Core Principles That Guide Strong Stewardship

  • Accuracy first. Every entry feeds reports, taxes, and decisions.
  • Transparency. Make records easy to follow.
  • Accountability. Own your part and hold others to the same standard.
  • Diligence. Check details even on busy days.
  • Integrity. Do the right thing even when no one is watching.

Apply these principles consistently and AP builds trust with leadership, vendors, and other departments.

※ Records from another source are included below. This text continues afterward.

section
variable {way : KeyLoading} {file plain : List Byte} {s t : State} {ka kb kc : Key}
  (hload : hostLoadKeys [.whole] way file s = .ok t) (h : t.HoldsKeys ka kb kc)
include hload h

/-- Whether the file fits or not, encryptFile is the flow over its chunks. -/
theorem State.HoldsKeys.encryptFile :
    ∃ u, hostEncryptFile [.whole] way file plain s = .ok (streamCipher ka kb kc plain, u) ∧ u.HoldsKeys ka kb kc := by
  have hflow : hostEncryptFile [.whole] way file plain s =
      hostEncryptChunks [.whole] (cutFile .streamEnc plain.length plain) t := by
    rw [hostEncryptFile, hload]
    simp only [Except.bind]
    split
    · next hfits => rw [cutFile_of_fits hfits, hostEncryptChunks]
    · rfl
  obtain ⟨chunks, last, hcut, hjoin, hch, hroom, -⟩ := cutFile_chunks .streamEnc plain
  rw [hflow, hcut, ← hjoin]
  exact h.encryptChunks hch hroom

/-- Whether the file fits or not, decryptFile is the flow over its chunks. -/
theorem State.HoldsKeys.decryptFile :
    ∃ u, hostDecryptFile [.whole] way file (streamCipher ka kb kc plain) s = .ok (plain, u) := by
  have hlen := length_streamCipher ka kb kc plain
  obtain ⟨hpos, -, hmod⟩ := padCount_range plain.length
  generalize hcipher : streamCipher ka kb kc plain = cipher at hlen ⊢
  have hflow : hostDecryptFile [.whole] way file cipher s =
      hostDecryptChunks [.whole] (cutFile .streamDec cipher.length cipher) t := by
    rw [hostDecryptFile, hload]
    simp only [Except.bind]
    split
    · next hfits => rw [cutFile_of_fits hfits, hostDecryptChunks, if_pos (by omega)]
    · rfl
  obtain ⟨chunks, last, hcut, hjoin, hch, hroom, hne⟩ := cutFile_chunks .streamDec cipher
  rw [roomFor_of_ne (by decide)] at hroom
  rw [hflow, hcut]
  exact h.decryptChunks hch hroom (hne (by decide) (List.ne_nil_of_length_pos (by omega))) (hjoin.trans hcipher.symm)

end

/-- Settles O54: the split of the ciphertext, on the core and along the chunks of a flow; the file flows are flows over chunks. -/
theorem streamEncSplitsOnABlockBoundary : Obligations.StreamEncSplitsOnABlockBoundary := by
  unfold Obligations.StreamEncSplitsOnABlockBoundary
  refine ⟨fun s s₁ s₂ t t₁ t₂ m hslots hl₁ hl h₁ h₂ ht hok ht₁ ht₂ => ?_, fun s chunks last he hk hch => ⟨fun hlast => ?_, ?_⟩,
    fun s way pw plain he => ?_⟩
  · rw [← hl₁] at hl h₁ h₂ ⊢
    have hsplit := State.contents_eq_append_iff.2 ⟨hl, fun a ha => (h₁ a ha).symm, fun a ha => (h₂ a ha).symm⟩
    obtain ⟨hok₁, hok₂, hlen₁, hjoin⟩ := contents_streamEnc_split (fun k => (hslots k).1) (fun k => (hslots k).2) (by omega)
      hsplit ht hok ht₁ ht₂
    exact ⟨hok₁, hok₂, hlen₁ ▸ State.contents_eq_append_iff.1 hjoin⟩
  · obtain ⟨t, ht, -⟩ := (State.holdsKeys_of_kv he hk).encryptChunks hch hlast
    exact ⟨t, ht⟩
  · exact fun hlast hne plain hcipher => (State.holdsKeys_of_kv he hk).decryptChunks hch hlast hne hcipher
  · obtain ⟨-, -, ka, kb, kc, -, -, -, -, -, -, hload⟩ := keyDerivationGivesATwentyOneByteFile pw
    obtain ⟨t₀, hload₀, hidle₀, ha₀, hb₀, hc₀⟩ := hload way s he
    obtain ⟨t, ht, hkeys⟩ := State.HoldsKeys.encryptFile (plain := plain) hload₀ ⟨hidle₀, ha₀, hb₀, hc₀⟩
    obtain ⟨u₀, hload₁, hidle₁, ha₁, hb₁, hc₁⟩ := hload way t hkeys.idle
    obtain ⟨u, hu⟩ := State.HoldsKeys.decryptFile (plain := plain) hload₁ ⟨hidle₁, ha₁, hb₁, hc₁⟩
    exact ⟨_, t, u, ht, by rw [hkeys.slotA, hkeys.slotB, hkeys.slotC], hu⟩
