/-- The kiln timebase (R367 to R369). -/
structure Timebase where
  /-- REFCLK timer: nanoseconds since the start -/
  ref     : Nat := 0
  /-- timebase in ns, and its fraction in units of 10^-6 ns -/
  ns      : Nat := 0
  frac    : Nat := 0
  st      : TbState := .free
  /-- parent port; 7 = master; LAT_TB_STATE.PARENT resets to 0 (R379) -/
  parent  : Nat := 0
  /-- last offset in units of 0.25 ns -/
  offset  : Int := 0
  /-- steering in ppm, -200 to 200 -/
  steer   : Int := 0
  /-- remaining backward correction in ns, run off at half rate -/
  back    : Nat := 0
  lockSince : Option Nat := none
  /-- the second in which LAT_TB_APPLY armed LAT_TB_SET for the next whole second -/
  armed   : Option Nat := none
  /-- last accepted TSYNC edge, and the last edge at all, on the REFCLK timer -/
  tsync   : Option Nat := none
  tsyncAny : Option Nat := none
  deriving DecidableEq, Repr

/-- A slice as a member or the kiln apex holds it (R370 to R372). -/
structure Slice where
  id      : Nat
  record  : BitVec 256
  /-- this module is a member -/
  member  : Bool := false
  /-- kiln apex: members that have accepted -/
  accepts : List (BitVec 11) := []
  active  : Bool := false
  started : Nat := 0
  /-- slice apex and members: progress words reported by coordinate -/
  marks   : List (BitVec 11 × Nat) := []
  round   : Nat := 0
  /-- children whose stream of the round has ended with status 0 -/
  ended   : List (BitVec 11) := []
  /-- management session and tag that wait for the answer -/
  asker   : Option (Nat × BitVec 32) := none
  deriving DecidableEq, Repr

/-- A LOSS report that an apex holds (R366). -/
structure LossReport where
  at_    : BitVec 11
  port   : Nat
  beyond : BitVec 11
  time   : Nat
  reason : Nat
  deriving DecidableEq, Repr

/-- An outgoing migration (R371, R424). -/
structure Migration where
  sagger : Nat
  chan   : Nat
  reqId  : BitVec 32
  dest   : BitVec 11
  slice  : Nat
  /-- its streams have been queued, and those not yet applied at the destination -/
  started : Bool := false
  left   : List Nat := []
  /-- management session and tag that wait for the answer -/
  asker  : Nat × BitVec 32
  deriving DecidableEq, Repr

/-- A BROADCAST load that this module takes part in (R371, R423). -/
structure Loading where
  slice  : Nat
  sagger : Nat
  image  : LoadedImage
  /-- chunks written and checked -/
  have_  : List Nat := []
  /-- chunks sent on to the children so far, and chunks that each child's subtree holds, counted from 0 -/
  sent   : Nat := 0
  marked : Nat := 0
  asker  : Nat × BitVec 32
  deriving DecidableEq, Repr

/-- An incoming migration: the request as it will run here, its slots by source slot, and pages still to land (own slot,
layer and page) (R371, R424). -/
structure Incoming where
  slice  : Nat
  sagger : Nat
  src    : BitVec 11
  req    : Req
  slots  : List (Nat × Nat)
  left   : List (Nat × Nat × Nat)
  deriving DecidableEq, Repr

/-- The lattice as this module keeps it. -/
structure Lattice where
  /-- packets consumed and waiting for their handler -/
  consumed : List Packet := []
  nextXid  : Nat := 0
  /-- kiln apex, including after a takeover -/
  apex     : Bool := false
  backup   : Bool := false
  reports  : List LossReport := []
  lostLinks : List (BitVec 11 × BitVec 11) := []
  lostModules : List (BitVec 11) := []
  slices   : List Slice := []
  /-- streams received and sent -/
  streams  : List Stream := []
  outs     : List OutStream := []
  migrations : List Migration := []
  incoming : List Incoming := []
  loadings : List Loading := []
  deriving DecidableEq, Repr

Avoid These Common Pitfalls

  • Rushing approvals just to clear the queue.
  • Weak vendor master file controls.
  • Over-reliance on automation without human judgment.
  • Poor separation of duties.
  • Ignoring small red flags.

Fix them with simple checklists and regular reviews. I have seen teams cut errors in half with one extra verification step on high-risk items.

Practical Tools and Practices

You do not need fancy software to begin. Focus on solid basics:

  • Use positive pay or bank validation services.
  • Run regular vendor statement reconciliations.
  • Set up approval workflows with clear dollar thresholds.
  • Maintain a living procedures manual everyone can access.
  • Schedule monthly close reviews focused on exceptions.

Using simple tools consistently frees you to focus on the issues that require judgment.

Leading with Stewardship

Stewardship begins with the example you set. Share successes in meetings. Build the concept into job descriptions and performance reviews. Cross-train team members, collaborate across departments, and revisit processes as the business evolves.

Teams that embrace this mindset become more confident and effective. They catch problems early and bring forward better ideas.

This is the opening section from Book One of The AP Bible. Stewardship is the foundation everything else builds on.

Technology will continue to evolve. Processes will change. Automation will accelerate. Yet the most important control in any Accounts Payable department remains the same: people who understand they are entrusted with resources that belong to others.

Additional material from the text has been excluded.